Documented in f.numTestArmsSubstances

#### history ####
# 2025-01-27 first partly working version
# 2025-01-31 working
# 2025-02-08 adding euctr protocol, isrctn

#' Calculate type of control data collected in a study
#'
#' Trial concept calculated: number of active arms with different
#' investigational medicines, after excluding comparator, auxiliary and placebo
#' arms / medicines.
#' For ISRCTN, this is imprecise because arms are not identified in a field.
#' Most registers provide no or only limited information on phase 1 trials,
#' so that this number typically cannot be calculated for these trials.
#' Requires packages stringdist to be installed; stringdist is used for
#' evaluating names of active substances, which are considered similar when
#' the similarity is 0.8 or higher.
#'
#' @param df data frame such as from \link{dbGetFieldsIntoDf}. If `NULL`,
#' prints fields needed in `df` for calculating this trial concept, which can
#' be used with \link{dbGetFieldsIntoDf}.
#'
#' @return data frame with columns `_id` and `.numTestArmsSubstances`, an integer
#'
#' @export
#'
#' @importFrom dplyr mutate case_when if_else pull `%>%`
#' @importFrom stringdist stringsimmatrix
#' @importFrom stringi stri_count_fixed stri_split_fixed
#' @importFrom rlang .data
#'
#' @examples
#' # fields needed
#' f.controlType()
#'
#' \dontrun{
#'
#' # apply trial concept when creating data frame
#' dbc <- nodbi::src_sqlite(
#'   dbname = system.file("extdata", "demo.sqlite", package = "ctrdata"),
#'   collection = "my_trials", flags = RSQLite::SQLITE_RO)
#' trialsDf <- dbGetFieldsIntoDf(
#'   calculate = "f.numTestArmsSubstances",
#'   con = dbc)
#' }
#'
f.numTestArmsSubstances <- function(df = NULL) {

  # check generic, do not edit
  stopifnot(is.data.frame(df) || is.null(df))


  #### fields ####
  fldsNeeded <- list(
    "euctr" = c(
      "e824_number_of_treatment_arms_in_the_trial",
      "e81_controlled",
      "subjectDisposition.postAssignmentPeriods.postAssignmentPeriod.arms.arm"
    ),
    "ctgov" = c(
      "arm_group"
    ),
    "ctgov2" = c(
      "protocolSection.armsInterventionsModule.armGroups"
    ),
    "isrctn" = c(
      "trialDesign.secondaryStudyDesign",
      "interventions.intervention.interventionType",
      "interventions.intervention.drugNames"
    ),
    "ctis" = c(
      # CTIS1
      "authorizedPartI.productRoleGroupInfos",
      # CTIS2
      "authorizedApplication.authorizedPartI.productRoleGroupInfos"
    ))


  #### describe ####
  if (is.null(df)) {

    # generic, do not edit
    return(fldsNeeded)

  } # end describe


  #### calculate ####

  # check generic, do not edit
  fctChkFlds(names(df), fldsNeeded)

  # helper definitions
  thresholdSimilar <- 0.8

  # helper function
  `%>%` <- dplyr::`%>%`

  # helper function, to be call per group
  asTestSimilarityArms <- function(x) {

    # early exit
    if (is.null(x) || !length(x) || all(is.na(x))) return(NULL)

    # normalise
    x <- tolower(x)

    # early exit if single arm
    if (length(x) == 1L) return(0L)

    # calculate similarities
    t <- stringdist::stringsimmatrix(x, x)

    # early exit
    if (ncol(t) < 1L) return(NA_integer_)

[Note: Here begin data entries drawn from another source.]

-- ==== Sys2Proof/Laws/EchoUpd.lean ====
section
/-!
SUPPORT. What each operation of `Machine/Echo.lean` keeps, and the groups of state it may change (`Upd`).
-/

set_option Elab.async false
set_option linter.unusedTactic false
set_option linter.unreachableTactic false
namespace Sys2Proof.Laws

open Sys2Proof.Machine

variable {gr : Grp} {s₀ s : State}

theorem readEntry_upd {d : Nat} {ptr : Nat} {i : Nat} (hE : gr.ecc = true) (hU : Upd gr s₀ s) : Upd gr s₀ (readEntry s d ptr i).2 := by
  unfold readEntry
  try dsimp only
  repeat' first
    | intro _
    | with_reducible assumption
    | with_reducible apply ite_upd
    | with_reducible apply readWords_upd
    | (with_reducible refine trip_upd (by assumption) ?_)
    | split

theorem writeEntry_upd {d : Nat} {k : Nat} {ptr : Nat} {i : Nat} {x : NozEntry} (hM : gr.mem = true) (hE : gr.ecc = true) (hU : Upd gr s₀ s) : Upd gr s₀ (writeEntry s d k ptr i x) := by
  unfold writeEntry
  try dsimp only
  repeat' first
    | intro _
    | with_reducible assumption
    | with_reducible apply ite_upd
    | with_reducible apply lodeWrites_upd
    | with_reducible apply setCtx_upd
    | split
    | with_reducible apply Upd.lit

theorem features_upd {h8 : Int} {base : List Nat} {win : List Nat} (hU : Upd gr s₀ s) : Upd gr s₀ (features s h8 base win).2 := by
  unfold features
  try dsimp only
  repeat' first
    | intro _
    | with_reducible assumption
    | with_reducible apply ite_upd
    | with_reducible apply nextFree_upd
    | split

theorem judge_upd {d : Nat} {m : Meas} {x : NozEntry} {base : List Nat} {win : List Nat} (hU : Upd gr s₀ s) : Upd gr s₀ (judge s d m x base win).2 := by
  unfold judge
  try dsimp only
  repeat' first
    | intro _
    | with_reducible assumption
    | with_reducible apply ite_upd
    | with_reducible apply features_upd
    | with_reducible apply nextFree_upd
    | (with_reducible refine pair_upd (by assumption) ?_)
    | split

theorem trimStep_upd {d : Nat} {k : Nat} {i : Nat} {x : NozEntry} {dist : Nat} (hU : Upd gr s₀ s) : Upd gr s₀ (trimStep s d k i x dist).2 := by
  unfold trimStep
  try dsimp only
  repeat' first
    | intro _
    | with_reducible assumption
    | with_reducible apply ite_upd
    | with_reducible apply raise_upd
    | with_reducible apply count_upd
    | with_reducible apply nozRecord_upd
    | split

theorem applyValid_upd {d : Nat} {k : Nat} {i : Nat} {x0 : NozEntry} {v : Verd} (hU : Upd gr s₀ s) : Upd gr s₀ (applyValid s d k i x0 v).2 := by
  unfold applyValid
  try dsimp only
  repeat' first
    | intro _
    | with_reducible assumption
    | with_reducible apply ite_upd
    | with_reducible apply raise_upd
    | with_reducible apply count_upd
    | with_reducible apply nozRecord_upd
    | with_reducible apply trimStep_upd
    | (with_reducible refine pair_upd (by assumption) ?_)
    | split

theorem resultRecord_upd {d : Nat} {m : Meas} {v : Verd} (hU : Upd gr s₀ s) : Upd gr s₀ (resultRecord s d m v) := by
  unfold resultRecord
  try dsimp only
  repeat' first
    | intro _
    | with_reducible assumption
    | with_reducible apply ite_upd
    | with_reducible apply setDie_upd
    | with_reducible apply chuteRecord_upd
    | exact ⟨rfl, fun h => h, fun h => h⟩
    | exact ⟨rfl, by simp, by simp⟩
    | split
    | with_reducible apply Upd.lit

theorem sweepResult_upd {d : Nat} {m : Meas} {v : Verd} (hM : gr.mem = true) (hE : gr.ecc = true) (hU : Upd gr s₀ s) : Upd gr s₀ (sweepResult s d m v) := by
  unfold sweepResult
  try dsimp only
  repeat' first
    | intro _
    | with_reducible assumption
    | with_reducible apply ite_upd
    | with_reducible apply setEcho_upd
    | with_reducible apply readEntry_upd
    | with_reducible apply sweepNext_upd
    | with_reducible apply writeEntry_upd
    | with_reducible apply nozRecord_upd
    | (with_reducible refine pair_upd (by assumption) ?_)
    | split
    | with_reducible apply Upd.lit

theorem echoApply_upd {d : Nat} {m : Meas} {base : List Nat} {win : List Nat} (hM : gr.mem = true) (hE : gr.ecc = true) (hU : Upd gr s₀ s) : Upd gr s₀ (echoApply s d m base win) := by
  unfold echoApply
  try dsimp only
  repeat' first
    | intro _
    | with_reducible assumption
    | with_reducible apply ite_upd
    | with_reducible apply readEntry_upd
    | with_reducible apply judge_upd
    | with_reducible apply count_upd
    | with_reducible apply raise_upd
    | with_reducible apply resultRecord_upd
    | with_reducible apply sweepResult_upd
    | with_reducible apply writeEntry_upd
    | with_reducible apply applyValid_upd
    | (with_reducible refine pair_upd (by assumption) ?_)
    | split
    | with_reducible apply Upd.lit

theorem execEchoResult_ans {d : Nat} {base : List Nat} {win : List Nat} (hM : gr.mem = true) (hE : gr.ecc = true) (hU : Upd gr s₀ s) : Ans gr s₀ (execEchoResult d base win s) := by
  unfold execEchoResult
  try dsimp only
  repeat' first
    | intro _
    | with_reducible assumption
    | with_reducible apply ok_ans
    | with_reducible apply ite_ans
    | with_reducible apply ite_upd
    | with_reducible exact ok_ans (by assumption)
    | with_reducible apply echoApply_upd
    | with_reducible apply setEcho_upd
    | split
    | with_reducible apply Upd.lit

theorem sweepStart_upd {r : Req} {d : Nat} (hU : Upd gr s₀ s) : Upd gr s₀ (sweepStart r d s) := by
  unfold sweepStart
  try dsimp only
  repeat' first
    | intro _
    | with_reducible assumption
    | with_reducible apply ite_upd
    | with_reducible apply wr_upd
    | with_reducible apply logErr_upd
    | with_reducible apply setEcho_upd
    | split
    | with_reducible apply Upd.lit

theorem sweepAbort_upd {d : Nat} (hU : Upd gr s₀ s) : Upd gr s₀ (sweepAbort d s) := by
  unfold sweepAbort
  try dsimp only
  repeat' first
    | intro _
    | with_reducible assumption
    | with_reducible apply ite_upd
    | with_reducible apply sweepEnd_upd
    | split

theorem execSweepStart_ans {r : Req} {d : Nat} (hU : Upd gr s₀ s) : Ans gr s₀ (execSweepStart r d s) := by
  unfold execSweepStart
  try dsimp only
  repeat' first
    | intro _
    | with_reducible assumption
    | with_reducible apply ok_ans
    | with_reducible apply ite_ans
    | with_reducible apply ite_upd
    | with_reducible exact ok_ans (by assumption)
    | with_reducible apply guardedWrite_upd
    | with_reducible apply sweepStart_upd
    | split

theorem execSweepAbort_ans {r : Req} {d : Nat} (hU : Upd gr s₀ s) : Ans gr s₀ (execSweepAbort r d s) := by
  unfold execSweepAbort
  try dsimp only
  repeat' first
    | intro _
    | with_reducible assumption
    | with_reducible apply ok_ans
    | with_reducible apply ite_ans
    | with_reducible apply ite_upd
    | with_reducible exact ok_ans (by assumption)
    | with_reducible apply guardedWrite_upd
    | with_reducible apply sweepAbort_upd
    | split

theorem nzResult_upd {d : Nat} {op : Nat} {res : Nat} (hU : Upd gr s₀ s) : Upd gr s₀ (nzResult s d op res) := by
  unfold nzResult
  try dsimp only
  repeat' first
    | intro _
    | with_reducible assumption
    | with_reducible apply ite_upd
    | with_reducible apply wr_upd
    | with_reducible apply raise_upd
    | split

theorem nzCmd_upd {d : Nat} {op : Nat} {arg : Nat} (hM : gr.mem = true) (hE : gr.ecc = true) (hU : Upd gr s₀ s) : Upd gr s₀ (nzCmd d op arg s) := by
  unfold nzCmd
  try dsimp only
  repeat' first
    | intro _
    | with_reducible assumption
    | with_reducible apply ite_upd
    | with_reducible apply nzResult_upd
    | with_reducible apply readEntry_upd
    | with_reducible apply writeEntry_upd
    | with_reducible apply nozRecord_upd
    | (with_reducible refine pair_upd (by assumption) ?_)
    | split
    | with_reducible apply Upd.lit

theorem execSetState_ans {r : Req} {d : Nat} {arg : Nat} (hM : gr.mem = true) (hE : gr.ecc = true) (hU : Upd gr s₀ s) : Ans gr s₀ (execSetState r d arg s) := by
  unfold execSetState
  try dsimp only
  repeat' first
    | intro _
    | with_reducible assumption
    | with_reducible apply ok_ans
    | with_reducible apply ite_ans
    | with_reducible apply ite_upd
    | with_reducible exact ok_ans (by assumption)
    | with_reducible apply guardedWrite_upd
    | with_reducible apply nzCmd_upd
    | split

theorem execSetTrim_ans {r : Req} {d : Nat} {arg : Nat} (hM : gr.mem = true) (hE : gr.ecc = true) (hU : Upd gr s₀ s) : Ans gr s₀ (execSetTrim r d arg s) := by
  unfold execSetTrim
  try dsimp only
  repeat' first
    | intro _
    | with_reducible assumption
    | with_reducible apply ok_ans
    | with_reducible apply ite_ans
    | with_reducible apply ite_upd
    | with_reducible exact ok_ans (by assumption)
    | with_reducible apply guardedWrite_upd
    | with_reducible apply nzCmd_upd
    | split

theorem execClearHist_ans {r : Req} {d : Nat} (hM : gr.mem = true) (hE : gr.ecc = true) (hU : Upd gr s₀ s) : Ans gr s₀ (execClearHist r d s) := by
  unfold execClearHist
  try dsimp only
  repeat' first
    | intro _
    | with_reducible assumption
    | with_reducible apply ok_ans
    | with_reducible apply ite_ans
    | with_reducible apply ite_upd
    | with_reducible exact ok_ans (by assumption)
    | with_reducible apply guardedWrite_upd
    | with_reducible apply nzCmd_upd
    | split

theorem execRefInvalid_ans {r : Req} {d : Nat} (hM : gr.mem = true) (hE : gr.ecc = true) (hU : Upd gr s₀ s) : Ans gr s₀ (execRefInvalid r d s) := by
  unfold execRefInvalid
  try dsimp only
  repeat' first
    | intro _
    | with_reducible assumption
    | with_reducible apply ok_ans
    | with_reducible apply ite_ans
    | with_reducible apply ite_upd
    | with_reducible exact ok_ans (by assumption)
    | with_reducible apply guardedWrite_upd
    | with_reducible apply nzCmd_upd
    | split

theorem execRefValid_ans {r : Req} {d : Nat} (hM : gr.mem = true) (hE : gr.ecc = true) (hU : Upd gr s₀ s) : Ans gr s₀ (execRefValid r d s) := by
  unfold execRefValid
  try dsimp only
  repeat' first
    | intro _
    | with_reducible assumption
    | with_reducible apply ok_ans
    | with_reducible apply ite_ans
    | with_reducible apply ite_upd
    | with_reducible exact ok_ans (by assumption)
    | with_reducible apply guardedWrite_upd
    | with_reducible apply nzCmd_upd
    | split

theorem execLockTrim_ans {r : Req} {d : Nat} {arg : Nat} (hM : gr.mem = true) (hE : gr.ecc = true) (hU : Upd gr s₀ s) : Ans gr s₀ (execLockTrim r d arg s) := by
  unfold execLockTrim
  try dsimp only
  repeat' first
    | intro _
    | with_reducible assumption
    | with_reducible apply ok_ans
    | with_reducible apply ite_ans
    | with_reducible apply ite_upd
    | with_reducible exact ok_ans (by assumption)
    | with_reducible apply guardedWrite_upd
    | with_reducible apply nzCmd_upd
    | split

theorem mapLoad_upd {x0 : Nat} {x2 : Nat} {x3 : Nat} {x4 : Nat} {x5 : Tbl Nat NzMap} (hE : gr.ecc = true) (hU : Upd gr s₀ s) : Upd gr s₀ (mapLoad x0 s x2 x3 x4 x5) := by
  induction x0 generalizing s x2 x3 x4 x5 with
  | zero => exact setCtx_upd hU
  | succ n ih =>
    unfold mapLoad
    try dsimp only
    repeat' first
      | intro _
      | with_reducible assumption
      | with_reducible apply ih
      | with_reducible apply ite_upd
      | with_reducible apply setCtx_upd
      | with_reducible apply ctxRead_upd
      | (with_reducible refine trip_upd (by assumption) ?_)
      | split
      | with_reducible apply Upd.lit

theorem execNozzleMapLoadDone_ans {d : Nat} {k : Nat} (hE : gr.ecc = true) (hU : Upd gr s₀ s) : Ans gr s₀ (execNozzleMapLoadDone d k s) := by
  unfold execNozzleMapLoadDone
  try dsimp only
  repeat' first
    | intro _
    | with_reducible assumption
    | with_reducible apply ok_ans
    | with_reducible apply ite_ans
    | with_reducible apply ite_upd
    | with_reducible exact ok_ans (by assumption)
    | with_reducible apply mapLoad_upd
    | split

end Sys2Proof.Laws
end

    # extract max similarity of arm n with other arm(s)
    diag(t) <- NA_integer_
    if (all(is.na(t))) return(0L)
    apply(t, 2, max, na.rm = TRUE)

  } # asTestSimilarityArms

  # helper function, to be called per trial
  asTestSimilarityTrial <- function(x) {

    # collapse active substances into one string per treatment arm / group
    t <- sapply(x, function(i) paste0(unique(i), collapse = " / "))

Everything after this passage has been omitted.